All posts filed under “news

Interview on bornascientist

A friend of mine, Nora Raschle, recently launched an excellent website that provides lots of materials and facts around the brain and science in general. I have to say this is a brilliant resource, especially for children that want to learn about the brain. Please go and visit https://bornascientist.wordpress.com/.
Part of the website also portrays scientists interviewing them why they do science. Here are my answers to these questions: https://bornascientist.wordpress.com/2017/10/24/decision-making-and-solving-the-unknown/

Kramer-Pollnow-Award 2017

I am happy to announce that I received this year’s Kramer-Pollnow Award together with Anna Eichler.
The Kramer-Pollnow Award is a German award primarily for work on attention-deficit/hyperactivity disorder (ADHD). The committee thought that my previous work on ADHD (esp my paper at TiNS) was worthy for the prize, which I am very humbled by. I would like to thank all the people that were involved in the award and the ceremony – I greatly enjoyed it.


P.S. Yes, I look terrible on the picture…

On effort and reward learning

We have recently published a new paper in PNAS, which investigates how the brains learns about different choice-relevant features, such as effort and reward. We found that learning about both, effort and reward arises from the dopamine-rich midbrain and propagates to different cortical and striatal brain regions.

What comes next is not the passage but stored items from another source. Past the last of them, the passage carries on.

/-- R106, R108: the fields of the response to a positive word, whose code is the word itself. -/
theorem responseTo_fields_of_pos (hW : 2 ≤ W) (h : 1 ≤ d.toInt) :
    (responseTo d).status = .ok ∧ (responseTo d).n.toNat = bitlen d.toNat ∧
    (responseTo d).len.toNat = 2 * bitlen d.toNat - 1 ∧ (responseTo d).code.toNat = d.toNat := by
  have hpos := one_le_toNat_of_pos h
  obtain ⟨hn, hlen, hcode⟩ := okResponse_fields hW (validInput_iff.mpr h)
  have hvalue : 2 ^ (bitlen d.toNat - 1) + d.toNat % 2 ^ (bitlen d.toNat - 1) = d.toNat := by
    rw [← val_lowBits, ← offsetString_of_pos hpos, ← eq_two_pow_add_val_offsetString hpos]
  rw [responseTo_of_pos h]
  exact ⟨rfl, hn, hlen, hcode.trans hvalue⟩

theorem responseTo_code_getLsbD (hW : 2 ≤ W) (h : 1 ≤ d.toInt) (i : Nat) :
    (responseTo d).code.getLsbD i = d.getLsbD i := by
  obtain ⟨-, -, -, hcode⟩ := responseTo_fields_of_pos hW h
  exact congrArg (Nat.testBit · i) hcode

/-- R109: the length, by the integer that the word stands for. -/
theorem responseTo_len_of_pos (hW : 2 ≤ W) (h : 1 ≤ d.toInt) :
    (responseTo d).len.toNat = 2 * bitlen d.toInt.toNat - 1 := by
  obtain ⟨-, -, hlen, -⟩ := responseTo_fields_of_pos hW h
  rw [hlen, toNat_toInt_of_pos h]
end

/-- Settles O19: the check compares the signed integer with 1, and the response is chosen by the check. -/
theorem validInputIsPositive : Obligations.ValidInputIsPositive :=
  fun _ _ => ⟨validInput_iff, validInput_iff.trans one_le_toInt_iff,
    fun h => by rw [responseTo_of_pos (validInput_iff.mp h)]; rfl,
    fun h => if_neg (Bool.eq_false_iff.mp h)⟩

/-- Settles O20: the scan finds `bitlen` of the word, whose top bit is the last 1. -/
theorem widthDetectorIsBitlen : Obligations.WidthDetectorIsBitlen := by
  intro p d h
  have hvalid := validInput_iff.mpr h
  have hpos := one_le_toNat_of_pos h
  obtain ⟨hN, hmax⟩ := bitlen_bounds_of_valid hvalid
  rw [widthOf_of_valid hvalid, toNat_toInt_of_pos h]
  exact ⟨rfl, bitlen_of_pos hpos, hN, hmax, testBit_bitlen_sub_one hpos, fun _ => testBit_of_bitlen_le⟩

/-- Settles O21: `ENC` loads the response to its word, and the code field holds the bits of the word. -/
theorem encAnswersEveryWord : Obligations.EncAnswersEveryWord := by
  intro s d
  refine ⟨fun h => ?_, fun h => ⟨responseTo d, exec_enc_eq s d, ?_⟩⟩
  · rw [exec_enc_eq, responseTo_of_nonpos h]
    rfl
  · obtain ⟨hstatus, hn, hlen, -⟩ := responseTo_fields_of_pos s.params.two_le_W h
    rw [toNat_toInt_of_pos h]
    refine ⟨hstatus, hn, hlen, fun i => ?_⟩
    rw [responseTo_code_getLsbD s.params.two_le_W h]
    split
    · rfl
    next hi =>
      rw [← BitVec.testBit_toNat]
      by_cases htop : i = bitlen d.toNat - 1
      · rw [decide_eq_true htop, htop, testBit_bitlen_sub_one (one_le_toNat_of_pos h)]
      · rw [decide_eq_false htop, testBit_of_bitlen_le (by omega)]

/-- Settles O23: the code field and the word are the same number, which is below `2^(W-1)`. -/
theorem codeFieldIsTheInput : Obligations.CodeFieldIsTheInput := by
  intro p d h
  have hx := toNat_toInt_of_pos h
  obtain ⟨-, hlt⟩ := toNat_bounds_of_valid (validInput_iff.mpr h)
  obtain ⟨-, -, -, hcode⟩ := responseTo_fields_of_pos p.two_le_W h
  refine ⟨by omega, fun i hi => ?_, BitVec.eq_of_toNat_eq ?_⟩
  · rw [responseTo_code_getLsbD p.two_le_W h]
    exact testBit_of_bitlen_le (hx ▸ hi)
  · have hfits : d.toNat < 2 ^ CW p.W := hcode ▸ (responseTo d).code.isLt
    rw [hcode, BitVec.toNat_setWidth, BitVec.extractLsb'_toNat, Nat.shiftRight_zero, Nat.mod_eq_of_lt hlt,
      Nat.mod_eq_of_lt hfits]

/-- Settles O24: each part is the same fact about `bitlen`. -/
theorem codeLengthLaw : Obligations.CodeLengthLaw := by
  intro p d d' h h'
  have hlen := responseTo_len_of_pos p.two_le_W h
  have hlen' := responseTo_len_of_pos p.two_le_W h'
  refine ⟨?_, fun hle => ?_, fun hnext hne => ?_⟩
  · rw [hlen, bitlen_of_pos (by omega)]
    omega
  · have := bitlen_mono (Int.toNat_le_toNat hle)
    omega
  · have hsucc : d'.toInt.toNat = d.toInt.toNat + 1 := by omega
    have hlonger : bitlen d.toInt.toNat ≠ bitlen (d.toInt.toNat + 1) := fun heq =>
      hne (BitVec.eq_of_toNat_eq (by rw [hlen, hlen', hsucc, heq]))
    refine ⟨bitlen d.toInt.toNat, ?_⟩
    rw [← Int.toNat_of_nonneg (show 0 ≤ d'.toInt by omega), hsucc, succ_eq_two_pow_of_bitlen_ne hlonger]
    simp

/-! ## `encode_number` and `encode_sequence` (R117 to R122) -/

theorem encodeNumber_of_nonpos {x : Int} (h : x ≤ 0) : encodeNumber x = .error .invalidInput := if_pos h

theorem encodeNumber_of_pos {x : Int} (h : 1 ≤ x) :
    encodeNumber x = .ok (List.replicate (bitlen x.toNat - 1) false ++ bin x.toNat) := if_neg (by omega)

/-- Settles O25: by the sign of the word, with `serialise_responseTo` for a positive one. -/
theorem responseAgreesWithEncodeNumber : Obligations.ResponseAgreesWithEncodeNumber := by
  intro p d
  have hone : 1 ≤ 2 ^ (p.W - 1) := Nat.one_le_two_pow
  refine ⟨fun h => ⟨responseTo_status_eq_invalidInput_iff.mpr h, encodeNumber_of_nonpos h⟩, fun h => ⟨?_, ?_⟩, ?_,
    fun x hx => ⟨_, encodeNumber_of_pos (by omega)⟩⟩
  · rw [responseTo_of_pos h]
    rfl
  · rw [encodeNumber_of_pos h, serialise_responseTo p.two_le_W (validInput_iff.mpr h)]
  · have hlt : d.toInt < 2 ^ (p.W - 1) := BitVec.toInt_lt
    rw [Nat.cast_sub hone, Nat.cast_pow]
    exact Int.le_sub_one_of_lt hlt

theorem encodeSequence_of_pos {xs : List Int} (h : ∀ x ∈ xs, 1 ≤ x) :
    encodeSequence xs =
      .ok (xs.flatMap fun x => List.replicate (bitlen x.toNat - 1) false ++ bin x.toNat) := by
  refine if_neg fun hany => ?_
  obtain ⟨x, hx, hle⟩ := List.any_eq_true.mp hany
  have := h x hx
  have := of_decide_eq_true hle
  omega

/-- R122: the code of a list is the codes of its elements, of `2 * bitlen(x) - 1` bits each. -/
theorem exists_encodeSequence_length {xs : List Int} (h : ∀ x ∈ xs, 1 ≤ x) :
    ∃ b, encodeSequence xs = .ok b ∧ b.length = (xs.map fun x => 2 * bitlen x.toNat - 1).sum := by
  refine ⟨_, encodeSequence_of_pos h, ?_⟩
  rw [List.length_flatMap]
  refine congrArg List.sum (List.map_congr_left fun x _ => ?_)
  rw [List.length_append, List.length_replicate, bin_length]
  omega

/-- Settles O26: the example is the sum for its four integers. -/
theorem sequenceCodeLength : Obligations.SequenceCodeLength :=
  ⟨fun _ => exists_encodeSequence_length, exists_encodeSequence_length (xs := [1, 3, 5, 10]) (by decide)⟩

end Sys2Proof.Machine
end

section
/-! PROOFS. The decoder at one step (41_decoder.md R144, R154, R158), the frames of a bit string (R160 to R172): its
complete codes, what is left after them, and the reference `decode` (R165); and the two units apart (R171). -/

namespace Sys2Proof.Machine

open Sys2Proof.Config

/-! ## The decoder at one step -/

/-- Settles O32: `execDend` loads the record of `endStatus`. -/
theorem dendEffect : Obligations.DendEffect := by
  intro s
  refine ⟨endStatus s.dec, rfl, fun hfs hzero => ?_, fun hfs hpos => ?_, fun hfs => ?_, fun hfs => ?_⟩
  · simp [endStatus, hfs, hzero]
  · simp [endStatus, hfs, Nat.ne_of_gt hpos]
  · simp [endStatus, hfs]
  · simp [endStatus, hfs]

section
variable {W : Nat} {D : Decoder W}

/-- R54: what an accepted symbol loads is its row's record, and without one the register is left empty. -/
theorem heldRecords_afterSymbol (hW : 2 ≤ W) {sym : Instr} (hsym : isSymbol sym = true) :
    heldRecords (afterSymbol sym D).out = (rowRecord D sym).toList ∧
      (rowRecord D sym = none → (afterSymbol sym D).out = { D.out with ov := false }) := by
  have hout : (afterSymbol sym D).out = emitAtTransfer ((rowRecord D sym).map (recordOf W)) D.out :=
    afterSymbol_out hsym
  rw [hout]
  cases hrow : rowRecord D sym with
  | none => exact ⟨heldRecords_of_empty (by simp), fun _ => by simp⟩
  | some r => exact ⟨by simp [heldRecords, offered, decRecordOf_recordOf hW hrow], nofun⟩

/-- R148: in DRAIN every symbol but `DEND` only lets the record held be taken. -/
theorem afterSymbol_drain (hfs : D.fs = .drain) {sym : Instr} (hsym : isSymbol sym = true) (hne : sym ≠ .dend) :
    afterSymbol sym D = { D with out := { D.out with ov := false } } := by
  cases sym with
  | enc => cases hsym
  | dend => exact absurd rfl hne
  | dbit0 | dbit1 | drsv => simp only [afterSymbol, hfs]

theorem ov_outUpdate_none {α : Type} (fired : Bool) (r : OutReg α) :
    (outUpdate none fired r).ov = (r.ov && !fired) ∧ (outUpdate none fired r).held = r.held := by
  cases fired <;> simp
end

/-- Settles O34: `nextDecoder` under reset, at an accepted symbol, and at any other edge. -/
theorem decoderStepFollowsTable : Obligations.DecoderStepFollowsTable := by
  rintro ⟨p, e, d, l⟩ hinv
  rw [nextTransfers_decIn]
  generalize hi : nextInputs ⟨p, e, d, l⟩ = i
  have hstep := step_eq p e d l
  refine ⟨nextEncoder i e, nextDecoder i d, hi ▸ hstep, nextDecoder_of_rst, fun hrst => ?_⟩
  cases hsym : acceptedSymbol i d with
  | some sym =>
    obtain ⟨hheld, hnone⟩ := heldRecords_afterSymbol (D := d) p.two_le_W (isSymbol_of_acceptedSymbol hsym)
    rw [nextDecoder_of_symbol hrst hsym]
    exact ⟨fsmView_afterSymbol hinv.fsmInv sym, hheld, fun hrow => by rw [hnone hrow]⟩
  | none =>
    obtain ⟨hov, hkept⟩ := ov_outUpdate_none (outFire i.rst d.out.ov i.decOutReady) d.out
    rw [nextDecoder_of_no_symbol hrst hsym]
    refine ⟨rfl, hkept, hov.trans ?_⟩
    cases d.out.ov <;> simp [outFire, hrst]

/-- Settles O35: in DRAIN an edge takes the record held or leaves it, and loads none before `DEND`. -/
theorem drainIsLeftOnlyThroughEnd : Obligations.DrainIsLeftOnlyThroughEnd := by
  rintro ⟨p, e, d, l⟩ e' d' hfs hstep
  rw [nextTransfers_decIn]
  generalize hi : nextInputs ⟨p, e, d, l⟩ = i
  obtain rfl : d' = nextDecoder i d := by
    have heq := step_eq_next_iff.mp hstep
    rw [← hi]
    injection heq
  change d.fs = .drain at hfs
  cases hrst : i.rst with
  | true => exact .inl rfl
  | false =>
    refine .inr ?_
    cases hsym : acceptedSymbol i d with
    | some sym =>
      by_cases hend : sym = .dend
      · exact .inl (congrArg some hend)
      · rw [nextDecoder_of_symbol hrst hsym, afterSymbol_drain hfs (isSymbol_of_acceptedSymbol hsym) hend]
        exact .inr ⟨hfs, rfl, nofun⟩
    | none =>
      rw [nextDecoder_of_no_symbol hrst hsym]
      refine .inr ⟨hfs, rfl, fun hov => ?_⟩
      cases hfire : outFire i.rst d.out.ov i.decOutReady with
      | true => simp [hfire] at hov
      | false =>
        rw [hfire] at hov
        exact ⟨hov, rfl⟩

/-! ## What a bit string is at a code boundary (R78, R81) -/

theorem le_XMAX_iff {W x : Nat} (hW : 2 ≤ W) : x ≤ XMAX W ↔ bitlen x ≤ LMAX W + 1 := by
  have hL : LMAX W + 1 = W - 1 := by simp only [LMAX]; omega
  have hpos : 0 < 2 ^ (W - 1) := by positivity
  rw [hL, bitlen_le_iff, XMAX]
  omega

/-- The integers that the block encodes (R101), by their length. -/
theorem inRange_iff {p : Params} {vs : List Nat} :
    (∀ x ∈ vs, 1 ≤ x ∧ x ≤ XMAX p.W) ↔ ∀ x ∈ vs, 1 ≤ x ∧ bitlen x ≤ LMAX p.W + 1 := by
  simp only [le_XMAX_iff p.two_le_W]
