-- ==== Sys2Proof/Machine/FifoOps.lean ====
section
/-! DEFINITION. The FIFO operations (40_fifo.md R68 to R74). -/

namespace Sys2Proof.Machine

/-- ISEMPTY (R68). -/
def execIsEmpty (i : BitVec 2) (s : State) : Result :=
  s.onFifo i fun _ f => .next (s.respond (boolWord f.isEmpty))

/-- PEEK (R69): on an empty FIFO the fault `PeekEmpty`. -/
def execPeek (i : BitVec 2) (s : State) : Result :=
  s.onFifo i fun _ f =>
    if f.isEmpty then .fault .peekEmpty else .next (s.respond (zext32 (f.storage.read f.tail.toNat)))

/-- REMOVE (R70). -/
def execRemove (i : BitVec 2) (s : State) : Result :=
  s.onFifo i fun n f => .next ((s.setFifo i (f.remove n)).respond 0)

/-- ADD (R72). -/
def execAdd (i : BitVec 2) (b : Byte) (s : State) : Result :=
  s.onFifo i fun n f => .next ((s.setFifo i (f.add n b)).respond 0)

/-- COUNT (R73). -/
def execCount (i : BitVec 2) (s : State) : Result :=
  s.onFifo i fun n f => .next (s.respond (trunc32 (f.cnt n)))

/-- FREE (R74). -/
def execFree (i : BitVec 2) (s : State) : Result :=
  s.onFifo i fun n f => .next (s.respond (trunc32 (f.free n)))

end Sys2Proof.Machine
end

Hauser TU, Eldar E & Dolan RJ (2017). Separate mesocortical and mesolimbic pathways encode effort and reward learning signals. Proc Natl Acad Sci USA. pdf

Noradrenaline blockade boosts metacognition

In a recent study published in eLife, we show that metacognition (the ability to consciously judge one’s performance) can be enhanced using a drug called propranolol. Propranolol blocks beta-adrenoceptors and thus impairs the effect of noradrenaline. Using a double-blind, placebo controlled drug study, we show that propranolol specifically enhances metacognition, but not perceptual decision making performance. A dopamine blockade (using amisulpride) did not affect either process.

Our paper also received some media coverage: The New Scientist just published a nice article about the study. Please note that the title of the article is misleading and was not approved by us. This study investigates the effect of drugs on metacognition and has nothing to do with OCD or OCD treatment.

Hauser TU*, Allen M*, Purg N, Moutoussis M, Rees G & Dolan R (2017). Noradrenaline blockade specifically enhances metacognitive performance. eLife 6: e24901

Information gathering in OCD

Can features of a psychiatric disorder actually have beneficial effects under certain conditions? This is the question that we asked in our new paper that just came out in PLOS Computational Biology. We were particularly interested in an indecisiveness that is often reported in patients with OCD.
Using an information gathering task, in which one is able to collect additional information before committing to a decision, we showed that juvenile OCD patients indeed won more points. Using computational modelling, we were then able to pin down the computational mechanism to a delayed emergence of a subjective feeling of urgency to respond. Our finding thus shows that under certain circumstance, an indecisiveness can actually have beneficial consequences.

Hauser TU, Moutoussis M, Iannaccone R, Brem S, Walitza S, Drechsler R*, Dayan P* & Dolan RJ* (2017). Increased decision thresholds enhance information gathering performance in juvenile obsessive-compulsive disorder (OCD). PLoS Comput Biol 13(4): e1005440

Metacognition in Compulsivity

I am really proud to announce that I have just preprinted my first ever paper on BioRxiv. In this paper, we investigate the link between metacognition and compulsivity.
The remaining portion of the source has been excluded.